TASK TO CARRY OUT:
Please restate, word for word, the lines below that begin at the one with "(!x.flag i 1" and end at the one with "(fun k => partOfStack". Leave out all other lines.

STUDY MATERIAL:
====

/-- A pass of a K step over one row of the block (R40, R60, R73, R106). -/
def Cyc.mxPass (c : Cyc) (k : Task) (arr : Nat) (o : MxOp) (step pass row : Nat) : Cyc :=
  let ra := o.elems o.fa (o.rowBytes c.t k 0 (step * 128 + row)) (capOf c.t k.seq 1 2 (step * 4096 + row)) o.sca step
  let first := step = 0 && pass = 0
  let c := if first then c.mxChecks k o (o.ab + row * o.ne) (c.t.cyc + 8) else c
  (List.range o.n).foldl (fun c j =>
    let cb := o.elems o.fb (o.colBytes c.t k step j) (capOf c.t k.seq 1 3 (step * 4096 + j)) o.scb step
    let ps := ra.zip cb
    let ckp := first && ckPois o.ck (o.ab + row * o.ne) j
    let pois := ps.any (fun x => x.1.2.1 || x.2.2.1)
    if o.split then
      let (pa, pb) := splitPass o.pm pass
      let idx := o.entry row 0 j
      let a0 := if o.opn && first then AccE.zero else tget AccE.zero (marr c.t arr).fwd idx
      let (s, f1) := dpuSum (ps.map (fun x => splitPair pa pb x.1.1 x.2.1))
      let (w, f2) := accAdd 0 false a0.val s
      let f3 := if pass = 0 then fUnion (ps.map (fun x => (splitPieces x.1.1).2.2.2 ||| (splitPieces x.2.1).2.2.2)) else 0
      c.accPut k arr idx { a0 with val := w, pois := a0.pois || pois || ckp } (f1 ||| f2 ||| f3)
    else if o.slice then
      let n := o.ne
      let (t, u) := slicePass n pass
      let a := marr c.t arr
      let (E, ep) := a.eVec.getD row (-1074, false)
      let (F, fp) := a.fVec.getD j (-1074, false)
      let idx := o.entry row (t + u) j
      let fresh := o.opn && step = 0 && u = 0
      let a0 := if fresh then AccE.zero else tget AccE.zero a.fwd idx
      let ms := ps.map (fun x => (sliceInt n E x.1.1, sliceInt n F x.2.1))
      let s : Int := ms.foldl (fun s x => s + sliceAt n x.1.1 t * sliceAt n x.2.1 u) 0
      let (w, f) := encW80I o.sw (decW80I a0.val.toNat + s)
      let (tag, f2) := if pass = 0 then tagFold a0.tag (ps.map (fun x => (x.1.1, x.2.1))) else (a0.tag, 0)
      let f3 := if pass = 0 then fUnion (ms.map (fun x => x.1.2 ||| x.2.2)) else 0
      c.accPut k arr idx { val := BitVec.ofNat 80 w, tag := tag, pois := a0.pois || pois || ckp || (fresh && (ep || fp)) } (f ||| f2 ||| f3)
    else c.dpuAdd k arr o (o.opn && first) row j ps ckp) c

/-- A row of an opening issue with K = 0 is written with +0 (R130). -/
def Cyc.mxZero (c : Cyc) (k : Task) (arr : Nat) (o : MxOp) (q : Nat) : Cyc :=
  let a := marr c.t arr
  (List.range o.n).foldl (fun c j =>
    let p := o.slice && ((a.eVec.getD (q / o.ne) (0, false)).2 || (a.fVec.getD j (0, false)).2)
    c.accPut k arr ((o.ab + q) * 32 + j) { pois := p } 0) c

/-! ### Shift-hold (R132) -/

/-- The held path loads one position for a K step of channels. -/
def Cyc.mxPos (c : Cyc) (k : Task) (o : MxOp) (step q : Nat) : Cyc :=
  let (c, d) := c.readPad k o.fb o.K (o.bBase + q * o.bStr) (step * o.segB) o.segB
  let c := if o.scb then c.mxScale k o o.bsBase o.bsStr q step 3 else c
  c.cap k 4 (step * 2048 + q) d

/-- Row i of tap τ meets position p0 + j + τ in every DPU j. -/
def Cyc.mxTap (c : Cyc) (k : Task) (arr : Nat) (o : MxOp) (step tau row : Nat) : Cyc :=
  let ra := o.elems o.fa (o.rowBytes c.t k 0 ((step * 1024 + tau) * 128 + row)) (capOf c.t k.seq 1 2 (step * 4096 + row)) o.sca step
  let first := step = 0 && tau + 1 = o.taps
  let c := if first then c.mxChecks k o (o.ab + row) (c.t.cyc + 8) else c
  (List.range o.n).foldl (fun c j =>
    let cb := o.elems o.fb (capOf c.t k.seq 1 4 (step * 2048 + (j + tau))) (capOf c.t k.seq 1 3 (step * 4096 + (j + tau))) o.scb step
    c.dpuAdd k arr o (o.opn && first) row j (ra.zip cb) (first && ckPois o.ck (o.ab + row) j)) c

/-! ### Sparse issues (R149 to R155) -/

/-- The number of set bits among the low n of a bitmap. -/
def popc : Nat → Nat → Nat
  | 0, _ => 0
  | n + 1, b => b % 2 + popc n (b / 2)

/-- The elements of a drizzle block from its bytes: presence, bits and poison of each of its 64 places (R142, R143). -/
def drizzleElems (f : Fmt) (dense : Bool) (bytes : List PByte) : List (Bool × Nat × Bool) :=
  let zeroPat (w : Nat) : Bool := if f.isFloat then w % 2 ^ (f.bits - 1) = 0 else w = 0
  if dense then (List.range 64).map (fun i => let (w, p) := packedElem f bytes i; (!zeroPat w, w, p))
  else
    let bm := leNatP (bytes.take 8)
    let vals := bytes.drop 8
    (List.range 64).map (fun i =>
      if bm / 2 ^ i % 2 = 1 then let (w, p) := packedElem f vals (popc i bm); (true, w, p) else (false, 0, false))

====

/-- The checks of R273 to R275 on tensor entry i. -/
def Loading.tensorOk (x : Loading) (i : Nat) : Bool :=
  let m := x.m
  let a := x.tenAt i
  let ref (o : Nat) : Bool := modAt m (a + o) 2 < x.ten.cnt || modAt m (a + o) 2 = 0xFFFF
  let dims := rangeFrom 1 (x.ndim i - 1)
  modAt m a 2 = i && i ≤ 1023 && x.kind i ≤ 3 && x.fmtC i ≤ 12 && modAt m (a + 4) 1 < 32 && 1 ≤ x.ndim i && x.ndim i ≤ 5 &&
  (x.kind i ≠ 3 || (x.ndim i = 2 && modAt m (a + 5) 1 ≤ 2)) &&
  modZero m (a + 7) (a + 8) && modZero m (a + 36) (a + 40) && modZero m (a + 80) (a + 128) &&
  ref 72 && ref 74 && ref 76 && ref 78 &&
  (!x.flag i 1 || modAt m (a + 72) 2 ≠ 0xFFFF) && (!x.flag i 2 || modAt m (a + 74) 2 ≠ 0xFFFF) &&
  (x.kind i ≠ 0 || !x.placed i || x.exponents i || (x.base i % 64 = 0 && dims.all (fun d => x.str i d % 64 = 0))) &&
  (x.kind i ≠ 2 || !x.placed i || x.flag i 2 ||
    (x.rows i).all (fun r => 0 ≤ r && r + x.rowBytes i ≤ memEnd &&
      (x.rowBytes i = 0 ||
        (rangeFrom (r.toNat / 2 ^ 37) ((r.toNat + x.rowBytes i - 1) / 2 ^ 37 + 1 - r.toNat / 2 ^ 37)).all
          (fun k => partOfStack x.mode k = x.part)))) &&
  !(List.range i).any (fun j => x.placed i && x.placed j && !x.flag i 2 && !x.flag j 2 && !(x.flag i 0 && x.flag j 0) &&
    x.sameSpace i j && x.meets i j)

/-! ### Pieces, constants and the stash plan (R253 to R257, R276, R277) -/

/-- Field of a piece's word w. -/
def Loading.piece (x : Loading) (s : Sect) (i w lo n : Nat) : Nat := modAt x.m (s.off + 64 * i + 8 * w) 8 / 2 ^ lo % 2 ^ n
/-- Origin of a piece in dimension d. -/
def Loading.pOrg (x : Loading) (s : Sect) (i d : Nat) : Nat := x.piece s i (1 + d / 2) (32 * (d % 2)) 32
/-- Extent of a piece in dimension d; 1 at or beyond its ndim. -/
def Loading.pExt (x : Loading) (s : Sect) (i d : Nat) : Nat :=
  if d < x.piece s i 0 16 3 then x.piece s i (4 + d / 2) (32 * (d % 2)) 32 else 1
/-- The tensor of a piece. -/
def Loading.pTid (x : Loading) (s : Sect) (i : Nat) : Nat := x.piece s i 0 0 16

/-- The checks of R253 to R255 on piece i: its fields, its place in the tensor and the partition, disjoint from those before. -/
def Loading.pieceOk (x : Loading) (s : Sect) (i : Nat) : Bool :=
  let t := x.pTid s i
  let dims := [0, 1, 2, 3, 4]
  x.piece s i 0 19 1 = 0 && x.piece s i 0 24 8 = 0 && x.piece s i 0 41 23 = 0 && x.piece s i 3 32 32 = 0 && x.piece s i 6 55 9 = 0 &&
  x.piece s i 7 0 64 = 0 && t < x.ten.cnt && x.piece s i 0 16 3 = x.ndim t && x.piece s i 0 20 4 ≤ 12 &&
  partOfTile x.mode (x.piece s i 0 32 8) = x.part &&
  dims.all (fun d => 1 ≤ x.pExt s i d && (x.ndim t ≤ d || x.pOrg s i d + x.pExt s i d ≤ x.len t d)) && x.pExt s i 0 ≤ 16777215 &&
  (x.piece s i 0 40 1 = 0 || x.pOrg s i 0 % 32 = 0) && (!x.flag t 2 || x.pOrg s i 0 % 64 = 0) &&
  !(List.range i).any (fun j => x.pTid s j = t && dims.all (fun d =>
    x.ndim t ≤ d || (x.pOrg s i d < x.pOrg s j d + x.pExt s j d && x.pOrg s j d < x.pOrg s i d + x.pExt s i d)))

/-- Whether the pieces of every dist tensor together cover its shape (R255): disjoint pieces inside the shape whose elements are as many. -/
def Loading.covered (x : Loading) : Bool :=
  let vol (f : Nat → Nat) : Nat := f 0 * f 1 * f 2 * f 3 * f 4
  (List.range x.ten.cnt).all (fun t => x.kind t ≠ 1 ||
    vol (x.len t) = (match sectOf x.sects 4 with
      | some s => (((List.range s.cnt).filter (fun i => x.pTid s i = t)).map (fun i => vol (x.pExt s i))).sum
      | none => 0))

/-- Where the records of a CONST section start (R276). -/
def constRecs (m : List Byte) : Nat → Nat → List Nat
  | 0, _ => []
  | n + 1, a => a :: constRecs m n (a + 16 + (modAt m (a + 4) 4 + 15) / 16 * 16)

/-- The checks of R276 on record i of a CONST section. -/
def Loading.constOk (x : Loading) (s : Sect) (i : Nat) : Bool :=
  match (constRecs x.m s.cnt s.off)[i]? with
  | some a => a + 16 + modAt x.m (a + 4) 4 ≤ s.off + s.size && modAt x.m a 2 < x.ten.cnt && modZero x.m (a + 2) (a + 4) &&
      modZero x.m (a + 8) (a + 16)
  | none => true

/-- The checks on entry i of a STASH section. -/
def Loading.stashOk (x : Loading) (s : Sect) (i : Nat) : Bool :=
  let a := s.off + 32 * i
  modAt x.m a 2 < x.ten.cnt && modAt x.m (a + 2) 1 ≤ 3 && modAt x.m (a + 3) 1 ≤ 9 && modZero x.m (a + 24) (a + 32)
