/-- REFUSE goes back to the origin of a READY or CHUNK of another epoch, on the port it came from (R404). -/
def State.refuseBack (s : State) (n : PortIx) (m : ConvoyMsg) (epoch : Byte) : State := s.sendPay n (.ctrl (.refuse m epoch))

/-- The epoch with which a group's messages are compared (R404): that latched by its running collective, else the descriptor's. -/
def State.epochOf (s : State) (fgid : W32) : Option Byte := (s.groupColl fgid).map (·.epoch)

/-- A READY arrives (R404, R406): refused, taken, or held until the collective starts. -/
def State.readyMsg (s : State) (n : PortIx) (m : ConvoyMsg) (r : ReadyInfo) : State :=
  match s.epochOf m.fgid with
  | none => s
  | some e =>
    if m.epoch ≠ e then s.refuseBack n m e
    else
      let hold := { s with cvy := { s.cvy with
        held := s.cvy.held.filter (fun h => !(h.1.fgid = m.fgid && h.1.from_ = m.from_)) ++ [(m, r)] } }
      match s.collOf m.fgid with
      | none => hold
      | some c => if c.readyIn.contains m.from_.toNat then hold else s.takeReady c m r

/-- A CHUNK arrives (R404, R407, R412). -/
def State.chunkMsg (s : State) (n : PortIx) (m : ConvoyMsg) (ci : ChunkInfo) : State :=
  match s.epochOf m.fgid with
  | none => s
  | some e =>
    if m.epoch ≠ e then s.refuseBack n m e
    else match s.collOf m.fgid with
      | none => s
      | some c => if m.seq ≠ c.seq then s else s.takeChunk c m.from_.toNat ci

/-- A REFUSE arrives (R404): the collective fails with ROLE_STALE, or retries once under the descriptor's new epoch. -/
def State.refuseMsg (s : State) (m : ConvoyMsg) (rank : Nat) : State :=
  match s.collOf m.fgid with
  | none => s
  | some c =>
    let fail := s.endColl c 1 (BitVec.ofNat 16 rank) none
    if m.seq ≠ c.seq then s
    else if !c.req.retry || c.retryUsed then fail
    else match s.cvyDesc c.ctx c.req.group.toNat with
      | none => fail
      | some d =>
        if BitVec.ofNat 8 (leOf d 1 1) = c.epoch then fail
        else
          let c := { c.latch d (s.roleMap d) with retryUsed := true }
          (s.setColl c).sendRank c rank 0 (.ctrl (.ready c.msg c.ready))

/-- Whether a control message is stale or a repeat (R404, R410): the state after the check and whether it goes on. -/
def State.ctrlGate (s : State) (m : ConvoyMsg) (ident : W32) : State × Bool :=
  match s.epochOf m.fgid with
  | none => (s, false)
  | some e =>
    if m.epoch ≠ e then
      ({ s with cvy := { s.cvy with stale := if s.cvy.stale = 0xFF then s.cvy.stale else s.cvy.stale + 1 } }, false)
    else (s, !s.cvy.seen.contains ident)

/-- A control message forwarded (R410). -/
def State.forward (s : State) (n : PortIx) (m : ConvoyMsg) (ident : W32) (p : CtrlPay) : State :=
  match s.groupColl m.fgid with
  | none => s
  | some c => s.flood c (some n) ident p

====

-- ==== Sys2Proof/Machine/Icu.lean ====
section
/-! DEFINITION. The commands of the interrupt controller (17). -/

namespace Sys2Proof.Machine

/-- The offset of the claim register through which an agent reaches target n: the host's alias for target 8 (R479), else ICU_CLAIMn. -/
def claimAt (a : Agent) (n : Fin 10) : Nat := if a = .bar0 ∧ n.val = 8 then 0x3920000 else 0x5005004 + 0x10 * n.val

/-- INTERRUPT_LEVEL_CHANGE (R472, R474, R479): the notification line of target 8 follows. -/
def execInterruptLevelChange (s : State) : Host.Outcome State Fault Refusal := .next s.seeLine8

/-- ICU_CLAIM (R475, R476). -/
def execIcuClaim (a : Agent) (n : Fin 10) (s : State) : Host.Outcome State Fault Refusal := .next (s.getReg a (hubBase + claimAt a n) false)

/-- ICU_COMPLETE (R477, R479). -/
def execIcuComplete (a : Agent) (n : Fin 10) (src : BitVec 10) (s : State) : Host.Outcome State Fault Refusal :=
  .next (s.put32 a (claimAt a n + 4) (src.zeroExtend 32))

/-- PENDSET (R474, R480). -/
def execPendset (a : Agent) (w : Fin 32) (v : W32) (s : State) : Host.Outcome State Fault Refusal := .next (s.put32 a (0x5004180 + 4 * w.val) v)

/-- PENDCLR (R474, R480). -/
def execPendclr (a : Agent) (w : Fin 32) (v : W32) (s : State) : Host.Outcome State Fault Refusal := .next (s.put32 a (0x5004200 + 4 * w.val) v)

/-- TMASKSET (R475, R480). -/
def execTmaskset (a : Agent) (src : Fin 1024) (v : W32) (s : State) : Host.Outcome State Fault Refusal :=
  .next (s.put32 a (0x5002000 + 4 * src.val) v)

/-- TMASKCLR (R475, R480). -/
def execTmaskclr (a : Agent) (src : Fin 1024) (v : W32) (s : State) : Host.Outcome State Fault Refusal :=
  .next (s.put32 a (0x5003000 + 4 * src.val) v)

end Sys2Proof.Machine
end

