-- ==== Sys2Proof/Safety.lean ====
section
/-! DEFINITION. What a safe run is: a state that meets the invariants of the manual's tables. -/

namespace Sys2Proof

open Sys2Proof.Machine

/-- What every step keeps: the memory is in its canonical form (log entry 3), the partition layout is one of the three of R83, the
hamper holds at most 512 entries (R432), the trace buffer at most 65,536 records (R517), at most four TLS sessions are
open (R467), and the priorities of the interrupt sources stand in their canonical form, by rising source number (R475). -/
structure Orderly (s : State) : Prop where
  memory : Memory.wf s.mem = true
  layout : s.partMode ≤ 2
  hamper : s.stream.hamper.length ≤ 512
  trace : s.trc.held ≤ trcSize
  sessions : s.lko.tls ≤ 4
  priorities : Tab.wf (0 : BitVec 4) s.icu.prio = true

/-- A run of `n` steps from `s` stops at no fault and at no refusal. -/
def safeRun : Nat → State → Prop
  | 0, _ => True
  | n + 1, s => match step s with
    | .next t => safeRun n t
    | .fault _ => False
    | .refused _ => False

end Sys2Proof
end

====

THE COMPLETED TASK:
  (!x.flag i 1 || modAt m (a + 72) 2 ≠ 0xFFFF) && (!x.flag i 2 || modAt m (a + 74) 2 ≠ 0xFFFF) &&
  (x.kind i ≠ 0 || !x.placed i || x.exponents i || (x.base i % 64 = 0 && dims.all (fun d => x.str i d % 64 = 0))) &&
  (x.kind i ≠ 2 || !x.placed i || x.flag i 2 ||
    (x.rows i).all (fun r => 0 ≤ r && r + x.rowBytes i ≤ memEnd &&
      (x.rowBytes i = 0 ||
        (rangeFrom (r.toNat / 2 ^ 37) ((r.toNat + x.rowBytes i - 1) / 2 ^ 37 + 1 - r.toNat / 2 ^ 37)).all
          (fun k => partOfStack x.mode k = x.part)))) &&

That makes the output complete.